-- WHAT NEEDS TO BE DONE --
Could you copy each line of the listing that holds "mcid"?

-- RECORD EXTRACTS --

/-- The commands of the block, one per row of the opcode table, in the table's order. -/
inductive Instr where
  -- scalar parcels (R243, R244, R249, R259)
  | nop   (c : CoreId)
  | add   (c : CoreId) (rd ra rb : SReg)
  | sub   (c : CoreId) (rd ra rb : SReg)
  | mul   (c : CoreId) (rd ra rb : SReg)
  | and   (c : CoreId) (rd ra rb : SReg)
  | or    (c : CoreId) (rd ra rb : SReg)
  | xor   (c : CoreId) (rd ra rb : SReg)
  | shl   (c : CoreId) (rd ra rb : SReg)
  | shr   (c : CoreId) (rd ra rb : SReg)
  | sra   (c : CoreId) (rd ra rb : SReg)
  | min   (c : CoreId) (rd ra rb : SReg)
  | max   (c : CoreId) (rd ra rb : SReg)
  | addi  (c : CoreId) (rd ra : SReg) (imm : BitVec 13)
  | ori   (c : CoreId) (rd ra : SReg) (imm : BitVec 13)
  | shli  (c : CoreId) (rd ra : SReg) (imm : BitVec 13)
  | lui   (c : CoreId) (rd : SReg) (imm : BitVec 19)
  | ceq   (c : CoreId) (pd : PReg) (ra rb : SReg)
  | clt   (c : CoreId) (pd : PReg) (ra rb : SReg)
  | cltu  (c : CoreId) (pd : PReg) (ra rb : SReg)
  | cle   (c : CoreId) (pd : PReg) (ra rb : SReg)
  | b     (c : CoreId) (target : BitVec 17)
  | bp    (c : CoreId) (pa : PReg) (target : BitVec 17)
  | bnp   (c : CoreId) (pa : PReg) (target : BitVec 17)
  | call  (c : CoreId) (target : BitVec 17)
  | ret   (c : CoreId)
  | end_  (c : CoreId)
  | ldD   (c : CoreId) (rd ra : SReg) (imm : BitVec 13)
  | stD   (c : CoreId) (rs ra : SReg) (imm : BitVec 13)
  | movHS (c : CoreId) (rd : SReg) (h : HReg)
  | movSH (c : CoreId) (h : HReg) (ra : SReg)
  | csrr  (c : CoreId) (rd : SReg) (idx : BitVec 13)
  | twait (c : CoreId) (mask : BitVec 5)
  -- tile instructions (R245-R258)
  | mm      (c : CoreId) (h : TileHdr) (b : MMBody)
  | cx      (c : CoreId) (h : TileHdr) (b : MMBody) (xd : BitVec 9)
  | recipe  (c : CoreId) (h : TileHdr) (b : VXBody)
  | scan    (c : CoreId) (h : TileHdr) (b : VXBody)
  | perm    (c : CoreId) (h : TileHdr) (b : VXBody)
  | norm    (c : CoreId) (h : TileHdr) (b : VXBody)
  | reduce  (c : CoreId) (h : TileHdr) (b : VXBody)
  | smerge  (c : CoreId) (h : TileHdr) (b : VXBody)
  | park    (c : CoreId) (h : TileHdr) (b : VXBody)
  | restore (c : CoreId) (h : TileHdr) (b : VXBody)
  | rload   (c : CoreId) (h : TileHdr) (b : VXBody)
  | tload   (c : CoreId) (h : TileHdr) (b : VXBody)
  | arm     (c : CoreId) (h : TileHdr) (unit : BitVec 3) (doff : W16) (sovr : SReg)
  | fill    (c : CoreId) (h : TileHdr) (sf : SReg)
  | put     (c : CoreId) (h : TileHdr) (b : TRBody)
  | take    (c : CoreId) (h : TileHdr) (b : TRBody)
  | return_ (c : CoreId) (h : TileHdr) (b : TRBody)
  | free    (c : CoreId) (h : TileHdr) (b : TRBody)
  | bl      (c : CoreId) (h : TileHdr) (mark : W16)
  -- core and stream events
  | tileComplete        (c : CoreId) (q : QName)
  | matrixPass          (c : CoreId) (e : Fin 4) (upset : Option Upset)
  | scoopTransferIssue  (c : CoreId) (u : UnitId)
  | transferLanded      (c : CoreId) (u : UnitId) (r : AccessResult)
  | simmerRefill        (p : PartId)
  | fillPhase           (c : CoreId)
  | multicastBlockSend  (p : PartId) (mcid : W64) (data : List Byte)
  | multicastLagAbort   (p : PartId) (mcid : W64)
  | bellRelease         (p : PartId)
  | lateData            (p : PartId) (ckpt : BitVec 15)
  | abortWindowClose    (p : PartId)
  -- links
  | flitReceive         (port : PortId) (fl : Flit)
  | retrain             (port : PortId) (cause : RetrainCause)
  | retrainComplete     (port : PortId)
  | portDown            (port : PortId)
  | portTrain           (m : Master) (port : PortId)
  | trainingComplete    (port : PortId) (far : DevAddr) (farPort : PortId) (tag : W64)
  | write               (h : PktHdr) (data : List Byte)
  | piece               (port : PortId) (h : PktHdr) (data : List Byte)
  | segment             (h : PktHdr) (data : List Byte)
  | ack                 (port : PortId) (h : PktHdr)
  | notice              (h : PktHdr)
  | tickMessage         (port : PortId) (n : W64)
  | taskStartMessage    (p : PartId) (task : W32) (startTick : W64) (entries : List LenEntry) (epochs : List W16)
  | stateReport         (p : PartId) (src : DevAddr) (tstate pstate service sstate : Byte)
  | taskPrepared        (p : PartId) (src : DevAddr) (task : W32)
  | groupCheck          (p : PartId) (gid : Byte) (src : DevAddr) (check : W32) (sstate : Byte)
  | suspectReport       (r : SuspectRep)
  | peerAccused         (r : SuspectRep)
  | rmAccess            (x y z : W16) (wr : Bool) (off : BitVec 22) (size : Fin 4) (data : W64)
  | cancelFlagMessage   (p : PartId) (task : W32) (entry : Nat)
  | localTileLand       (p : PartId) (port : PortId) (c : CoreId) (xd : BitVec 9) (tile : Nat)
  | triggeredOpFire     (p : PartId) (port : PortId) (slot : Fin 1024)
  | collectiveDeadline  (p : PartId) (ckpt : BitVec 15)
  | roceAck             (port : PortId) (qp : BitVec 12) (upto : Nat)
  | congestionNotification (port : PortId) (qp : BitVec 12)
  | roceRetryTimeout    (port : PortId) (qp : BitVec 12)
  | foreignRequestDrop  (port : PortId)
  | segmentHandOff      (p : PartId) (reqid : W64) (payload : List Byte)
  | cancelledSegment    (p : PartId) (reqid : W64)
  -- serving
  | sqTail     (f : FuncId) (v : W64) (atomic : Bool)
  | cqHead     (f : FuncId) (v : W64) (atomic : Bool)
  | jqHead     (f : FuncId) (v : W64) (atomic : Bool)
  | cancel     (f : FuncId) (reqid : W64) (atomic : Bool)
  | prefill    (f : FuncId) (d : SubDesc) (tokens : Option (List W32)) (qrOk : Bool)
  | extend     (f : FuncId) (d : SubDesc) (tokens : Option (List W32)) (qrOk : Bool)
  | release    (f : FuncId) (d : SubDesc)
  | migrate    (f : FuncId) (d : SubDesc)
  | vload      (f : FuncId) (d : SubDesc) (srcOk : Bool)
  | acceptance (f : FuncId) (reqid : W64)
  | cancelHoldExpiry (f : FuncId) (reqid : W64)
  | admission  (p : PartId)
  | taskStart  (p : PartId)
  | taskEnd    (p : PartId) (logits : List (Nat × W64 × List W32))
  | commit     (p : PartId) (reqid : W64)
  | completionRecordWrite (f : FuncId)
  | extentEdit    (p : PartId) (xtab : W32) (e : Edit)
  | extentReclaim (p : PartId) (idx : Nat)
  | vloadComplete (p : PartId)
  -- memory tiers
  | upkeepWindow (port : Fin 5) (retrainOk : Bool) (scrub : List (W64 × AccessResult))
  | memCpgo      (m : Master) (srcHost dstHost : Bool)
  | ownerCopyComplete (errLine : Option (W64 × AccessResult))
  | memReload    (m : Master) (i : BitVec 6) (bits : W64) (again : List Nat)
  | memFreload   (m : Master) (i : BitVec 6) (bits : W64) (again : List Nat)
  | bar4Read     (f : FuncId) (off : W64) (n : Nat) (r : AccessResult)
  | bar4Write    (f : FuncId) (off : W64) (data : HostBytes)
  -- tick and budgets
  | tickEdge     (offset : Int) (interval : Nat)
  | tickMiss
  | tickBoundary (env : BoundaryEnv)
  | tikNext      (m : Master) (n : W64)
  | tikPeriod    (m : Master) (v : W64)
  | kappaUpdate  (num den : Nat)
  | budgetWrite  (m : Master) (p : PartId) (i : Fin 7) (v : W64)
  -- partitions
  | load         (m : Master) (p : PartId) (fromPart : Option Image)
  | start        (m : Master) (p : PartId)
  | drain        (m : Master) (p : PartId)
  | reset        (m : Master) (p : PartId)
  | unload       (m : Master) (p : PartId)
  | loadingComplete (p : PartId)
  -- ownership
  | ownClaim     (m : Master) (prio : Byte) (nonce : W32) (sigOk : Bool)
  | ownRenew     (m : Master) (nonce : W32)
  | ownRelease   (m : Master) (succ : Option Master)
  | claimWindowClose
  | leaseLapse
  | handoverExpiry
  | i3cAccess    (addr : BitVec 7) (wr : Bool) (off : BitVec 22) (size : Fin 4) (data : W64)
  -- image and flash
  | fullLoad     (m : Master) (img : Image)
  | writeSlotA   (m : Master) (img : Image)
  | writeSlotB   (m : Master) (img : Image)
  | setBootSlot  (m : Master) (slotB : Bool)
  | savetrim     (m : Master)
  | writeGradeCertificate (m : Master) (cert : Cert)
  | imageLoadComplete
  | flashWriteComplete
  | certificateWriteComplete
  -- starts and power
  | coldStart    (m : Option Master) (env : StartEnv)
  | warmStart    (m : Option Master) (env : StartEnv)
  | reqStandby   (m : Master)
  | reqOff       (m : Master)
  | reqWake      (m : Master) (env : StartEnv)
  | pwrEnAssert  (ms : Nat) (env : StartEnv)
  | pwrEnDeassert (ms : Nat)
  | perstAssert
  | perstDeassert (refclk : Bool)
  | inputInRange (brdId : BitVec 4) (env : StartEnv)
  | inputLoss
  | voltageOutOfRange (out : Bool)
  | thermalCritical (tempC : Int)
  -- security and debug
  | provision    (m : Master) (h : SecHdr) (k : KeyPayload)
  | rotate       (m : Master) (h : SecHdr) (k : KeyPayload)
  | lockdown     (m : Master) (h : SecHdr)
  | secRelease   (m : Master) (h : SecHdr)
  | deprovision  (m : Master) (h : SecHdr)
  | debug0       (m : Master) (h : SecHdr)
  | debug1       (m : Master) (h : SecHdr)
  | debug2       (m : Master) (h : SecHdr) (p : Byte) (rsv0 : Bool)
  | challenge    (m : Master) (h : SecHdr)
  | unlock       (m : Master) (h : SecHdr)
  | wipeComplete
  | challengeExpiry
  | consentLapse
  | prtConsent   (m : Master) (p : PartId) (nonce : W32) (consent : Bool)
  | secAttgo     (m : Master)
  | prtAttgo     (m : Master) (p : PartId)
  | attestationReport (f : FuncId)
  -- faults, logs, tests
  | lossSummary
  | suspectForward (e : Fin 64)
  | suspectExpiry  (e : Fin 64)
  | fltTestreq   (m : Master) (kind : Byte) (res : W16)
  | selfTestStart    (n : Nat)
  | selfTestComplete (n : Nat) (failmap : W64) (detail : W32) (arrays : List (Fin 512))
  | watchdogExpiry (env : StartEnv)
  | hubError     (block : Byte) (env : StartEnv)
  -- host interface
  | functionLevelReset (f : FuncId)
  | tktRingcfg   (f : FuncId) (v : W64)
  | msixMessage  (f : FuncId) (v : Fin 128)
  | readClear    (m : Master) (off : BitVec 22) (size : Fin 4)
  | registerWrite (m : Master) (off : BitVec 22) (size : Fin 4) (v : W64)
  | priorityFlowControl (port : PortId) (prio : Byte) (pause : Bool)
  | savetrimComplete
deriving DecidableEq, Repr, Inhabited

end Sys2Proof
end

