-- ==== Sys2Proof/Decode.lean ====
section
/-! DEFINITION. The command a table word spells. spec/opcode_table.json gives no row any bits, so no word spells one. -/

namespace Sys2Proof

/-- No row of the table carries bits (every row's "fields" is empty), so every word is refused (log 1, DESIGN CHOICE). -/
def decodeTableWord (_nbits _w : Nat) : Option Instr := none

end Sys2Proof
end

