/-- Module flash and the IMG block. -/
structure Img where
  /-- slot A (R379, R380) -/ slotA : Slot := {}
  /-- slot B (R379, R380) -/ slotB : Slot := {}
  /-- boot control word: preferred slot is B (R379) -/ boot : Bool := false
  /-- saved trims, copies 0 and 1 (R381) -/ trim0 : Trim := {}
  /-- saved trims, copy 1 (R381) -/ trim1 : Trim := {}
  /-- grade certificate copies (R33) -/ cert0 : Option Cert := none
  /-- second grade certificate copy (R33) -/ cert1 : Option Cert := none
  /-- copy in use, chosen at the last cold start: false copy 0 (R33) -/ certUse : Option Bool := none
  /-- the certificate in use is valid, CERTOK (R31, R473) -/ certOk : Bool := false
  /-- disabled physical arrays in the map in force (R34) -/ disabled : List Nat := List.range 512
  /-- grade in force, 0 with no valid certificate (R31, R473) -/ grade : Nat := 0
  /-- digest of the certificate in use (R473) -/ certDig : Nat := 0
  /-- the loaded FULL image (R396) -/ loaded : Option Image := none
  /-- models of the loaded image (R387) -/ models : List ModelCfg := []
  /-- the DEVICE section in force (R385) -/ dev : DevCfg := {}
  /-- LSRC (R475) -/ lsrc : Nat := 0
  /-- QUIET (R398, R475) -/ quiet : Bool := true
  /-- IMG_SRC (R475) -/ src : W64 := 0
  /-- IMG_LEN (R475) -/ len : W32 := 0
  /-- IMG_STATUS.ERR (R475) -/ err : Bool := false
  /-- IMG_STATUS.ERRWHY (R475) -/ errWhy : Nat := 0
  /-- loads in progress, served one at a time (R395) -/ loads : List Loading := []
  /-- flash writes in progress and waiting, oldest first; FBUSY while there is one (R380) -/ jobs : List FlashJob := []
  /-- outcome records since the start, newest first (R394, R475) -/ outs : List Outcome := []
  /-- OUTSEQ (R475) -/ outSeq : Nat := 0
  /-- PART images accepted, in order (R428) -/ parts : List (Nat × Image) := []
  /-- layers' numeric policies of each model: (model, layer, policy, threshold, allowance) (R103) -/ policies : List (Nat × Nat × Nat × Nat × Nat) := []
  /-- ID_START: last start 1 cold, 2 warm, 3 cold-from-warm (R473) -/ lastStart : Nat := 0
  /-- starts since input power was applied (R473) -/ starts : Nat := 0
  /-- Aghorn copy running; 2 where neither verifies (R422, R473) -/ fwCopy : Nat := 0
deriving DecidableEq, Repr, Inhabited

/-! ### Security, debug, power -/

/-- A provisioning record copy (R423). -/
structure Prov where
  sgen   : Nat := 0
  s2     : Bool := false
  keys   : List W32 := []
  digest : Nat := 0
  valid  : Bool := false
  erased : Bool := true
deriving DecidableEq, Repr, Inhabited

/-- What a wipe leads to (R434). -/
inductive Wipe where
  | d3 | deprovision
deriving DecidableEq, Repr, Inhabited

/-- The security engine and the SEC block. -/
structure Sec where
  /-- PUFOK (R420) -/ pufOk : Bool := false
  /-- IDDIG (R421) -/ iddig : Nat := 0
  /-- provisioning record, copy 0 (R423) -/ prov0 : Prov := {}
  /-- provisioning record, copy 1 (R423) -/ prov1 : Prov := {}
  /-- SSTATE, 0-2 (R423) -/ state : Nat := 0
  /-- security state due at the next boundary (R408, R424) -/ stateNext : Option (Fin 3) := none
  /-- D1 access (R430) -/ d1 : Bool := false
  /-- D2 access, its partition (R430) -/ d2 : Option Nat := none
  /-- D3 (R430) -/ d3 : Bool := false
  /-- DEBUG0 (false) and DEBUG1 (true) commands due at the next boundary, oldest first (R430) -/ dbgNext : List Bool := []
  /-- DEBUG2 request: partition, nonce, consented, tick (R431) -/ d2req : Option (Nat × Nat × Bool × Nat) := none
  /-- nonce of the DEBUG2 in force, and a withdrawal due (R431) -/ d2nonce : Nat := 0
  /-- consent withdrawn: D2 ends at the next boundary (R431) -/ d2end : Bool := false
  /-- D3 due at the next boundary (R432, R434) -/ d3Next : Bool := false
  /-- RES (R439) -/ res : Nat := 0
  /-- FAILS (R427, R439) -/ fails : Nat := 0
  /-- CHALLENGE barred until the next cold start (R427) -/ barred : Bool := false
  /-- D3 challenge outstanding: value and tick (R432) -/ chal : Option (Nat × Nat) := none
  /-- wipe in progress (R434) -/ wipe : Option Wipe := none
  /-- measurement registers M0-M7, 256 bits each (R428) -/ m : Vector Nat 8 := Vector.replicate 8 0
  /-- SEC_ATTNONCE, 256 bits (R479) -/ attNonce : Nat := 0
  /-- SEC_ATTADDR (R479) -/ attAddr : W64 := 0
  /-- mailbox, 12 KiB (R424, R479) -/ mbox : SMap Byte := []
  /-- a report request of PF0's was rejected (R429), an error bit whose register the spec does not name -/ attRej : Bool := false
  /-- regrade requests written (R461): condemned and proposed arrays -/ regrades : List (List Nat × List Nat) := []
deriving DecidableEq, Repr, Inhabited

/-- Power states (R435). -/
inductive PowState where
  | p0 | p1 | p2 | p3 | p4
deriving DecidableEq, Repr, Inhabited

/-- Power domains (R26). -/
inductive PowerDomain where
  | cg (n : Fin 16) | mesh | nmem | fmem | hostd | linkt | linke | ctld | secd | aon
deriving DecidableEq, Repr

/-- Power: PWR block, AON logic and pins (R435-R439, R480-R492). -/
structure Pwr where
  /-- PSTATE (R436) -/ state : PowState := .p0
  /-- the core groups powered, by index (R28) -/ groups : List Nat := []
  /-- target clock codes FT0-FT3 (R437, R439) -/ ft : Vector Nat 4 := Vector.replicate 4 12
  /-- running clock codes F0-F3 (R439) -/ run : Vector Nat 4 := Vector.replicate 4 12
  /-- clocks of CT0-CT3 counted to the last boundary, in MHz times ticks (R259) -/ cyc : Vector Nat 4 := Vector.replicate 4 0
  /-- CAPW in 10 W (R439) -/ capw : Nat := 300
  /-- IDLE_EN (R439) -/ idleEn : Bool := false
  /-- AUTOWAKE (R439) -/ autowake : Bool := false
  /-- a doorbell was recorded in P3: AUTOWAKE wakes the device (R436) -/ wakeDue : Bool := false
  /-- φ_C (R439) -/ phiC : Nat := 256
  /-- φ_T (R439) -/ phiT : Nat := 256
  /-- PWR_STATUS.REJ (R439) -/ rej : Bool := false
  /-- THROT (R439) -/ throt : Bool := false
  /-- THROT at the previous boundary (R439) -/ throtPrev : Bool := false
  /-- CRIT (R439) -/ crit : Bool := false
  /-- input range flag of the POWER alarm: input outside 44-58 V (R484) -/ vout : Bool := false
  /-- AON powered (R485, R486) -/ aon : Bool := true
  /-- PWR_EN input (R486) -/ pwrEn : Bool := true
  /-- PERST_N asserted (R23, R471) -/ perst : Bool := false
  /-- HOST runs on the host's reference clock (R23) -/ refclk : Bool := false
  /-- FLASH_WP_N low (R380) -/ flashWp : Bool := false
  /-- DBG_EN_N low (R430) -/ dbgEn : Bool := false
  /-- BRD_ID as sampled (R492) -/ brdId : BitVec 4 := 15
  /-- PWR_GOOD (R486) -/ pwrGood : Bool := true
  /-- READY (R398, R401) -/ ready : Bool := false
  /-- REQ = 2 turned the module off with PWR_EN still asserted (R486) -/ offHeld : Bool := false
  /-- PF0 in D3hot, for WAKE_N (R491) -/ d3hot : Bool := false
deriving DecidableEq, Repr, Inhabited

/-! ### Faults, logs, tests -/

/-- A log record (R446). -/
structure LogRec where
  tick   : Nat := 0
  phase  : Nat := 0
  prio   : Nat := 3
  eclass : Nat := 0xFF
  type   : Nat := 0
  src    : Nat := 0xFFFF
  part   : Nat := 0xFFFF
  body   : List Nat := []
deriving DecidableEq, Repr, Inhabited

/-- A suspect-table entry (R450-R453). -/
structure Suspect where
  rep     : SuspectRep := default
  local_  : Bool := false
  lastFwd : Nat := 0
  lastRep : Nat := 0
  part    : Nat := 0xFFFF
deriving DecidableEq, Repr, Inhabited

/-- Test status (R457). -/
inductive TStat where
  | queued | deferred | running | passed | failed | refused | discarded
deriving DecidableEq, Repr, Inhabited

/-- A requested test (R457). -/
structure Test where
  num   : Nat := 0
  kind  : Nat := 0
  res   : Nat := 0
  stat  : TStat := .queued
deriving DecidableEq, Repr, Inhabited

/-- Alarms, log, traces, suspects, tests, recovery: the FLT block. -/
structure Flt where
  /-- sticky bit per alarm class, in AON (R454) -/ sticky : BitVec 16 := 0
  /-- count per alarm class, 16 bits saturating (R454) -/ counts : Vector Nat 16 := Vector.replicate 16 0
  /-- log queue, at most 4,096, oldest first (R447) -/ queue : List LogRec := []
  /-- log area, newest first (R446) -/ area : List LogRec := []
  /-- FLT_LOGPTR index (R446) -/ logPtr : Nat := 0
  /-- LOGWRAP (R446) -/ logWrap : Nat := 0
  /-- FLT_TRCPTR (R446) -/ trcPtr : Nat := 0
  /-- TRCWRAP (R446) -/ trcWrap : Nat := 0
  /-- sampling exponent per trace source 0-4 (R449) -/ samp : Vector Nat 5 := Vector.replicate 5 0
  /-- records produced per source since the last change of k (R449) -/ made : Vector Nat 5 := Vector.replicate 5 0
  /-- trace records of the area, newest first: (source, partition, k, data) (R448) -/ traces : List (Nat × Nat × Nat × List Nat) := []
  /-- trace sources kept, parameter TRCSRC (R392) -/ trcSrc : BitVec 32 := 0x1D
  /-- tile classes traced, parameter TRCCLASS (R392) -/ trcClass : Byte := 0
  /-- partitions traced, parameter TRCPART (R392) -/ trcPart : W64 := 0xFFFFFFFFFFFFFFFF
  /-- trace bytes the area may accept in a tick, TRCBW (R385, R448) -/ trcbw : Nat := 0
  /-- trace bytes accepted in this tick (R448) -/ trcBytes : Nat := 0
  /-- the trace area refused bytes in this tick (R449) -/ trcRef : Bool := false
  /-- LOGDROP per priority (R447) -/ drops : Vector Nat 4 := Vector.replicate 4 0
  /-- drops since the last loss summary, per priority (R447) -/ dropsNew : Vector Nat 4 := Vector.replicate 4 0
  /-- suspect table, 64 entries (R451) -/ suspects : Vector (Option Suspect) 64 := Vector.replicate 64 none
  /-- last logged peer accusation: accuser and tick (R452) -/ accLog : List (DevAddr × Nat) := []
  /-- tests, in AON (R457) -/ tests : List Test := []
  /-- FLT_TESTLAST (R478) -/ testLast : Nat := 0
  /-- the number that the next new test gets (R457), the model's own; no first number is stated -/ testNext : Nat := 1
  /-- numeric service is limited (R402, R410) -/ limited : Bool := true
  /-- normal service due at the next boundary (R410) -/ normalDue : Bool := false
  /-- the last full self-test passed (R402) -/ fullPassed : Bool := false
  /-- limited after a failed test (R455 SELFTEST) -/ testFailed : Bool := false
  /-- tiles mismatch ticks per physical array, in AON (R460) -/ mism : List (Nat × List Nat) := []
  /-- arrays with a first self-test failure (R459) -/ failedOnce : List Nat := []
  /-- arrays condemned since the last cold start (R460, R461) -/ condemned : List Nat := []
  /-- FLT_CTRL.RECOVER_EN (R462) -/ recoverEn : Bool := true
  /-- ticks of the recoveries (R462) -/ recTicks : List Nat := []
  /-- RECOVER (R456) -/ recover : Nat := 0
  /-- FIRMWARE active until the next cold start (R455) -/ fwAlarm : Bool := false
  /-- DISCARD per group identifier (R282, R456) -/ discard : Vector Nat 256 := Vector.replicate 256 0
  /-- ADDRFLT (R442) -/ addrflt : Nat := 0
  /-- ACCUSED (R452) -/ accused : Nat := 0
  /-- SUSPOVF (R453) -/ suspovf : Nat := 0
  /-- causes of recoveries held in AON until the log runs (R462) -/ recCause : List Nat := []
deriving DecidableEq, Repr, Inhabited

-- EXPECTED ANSWER --
  | multicastBlockSend  (p : PartId) (mcid : W64) (data : List Byte)
  | multicastLagAbort   (p : PartId) (mcid : W64)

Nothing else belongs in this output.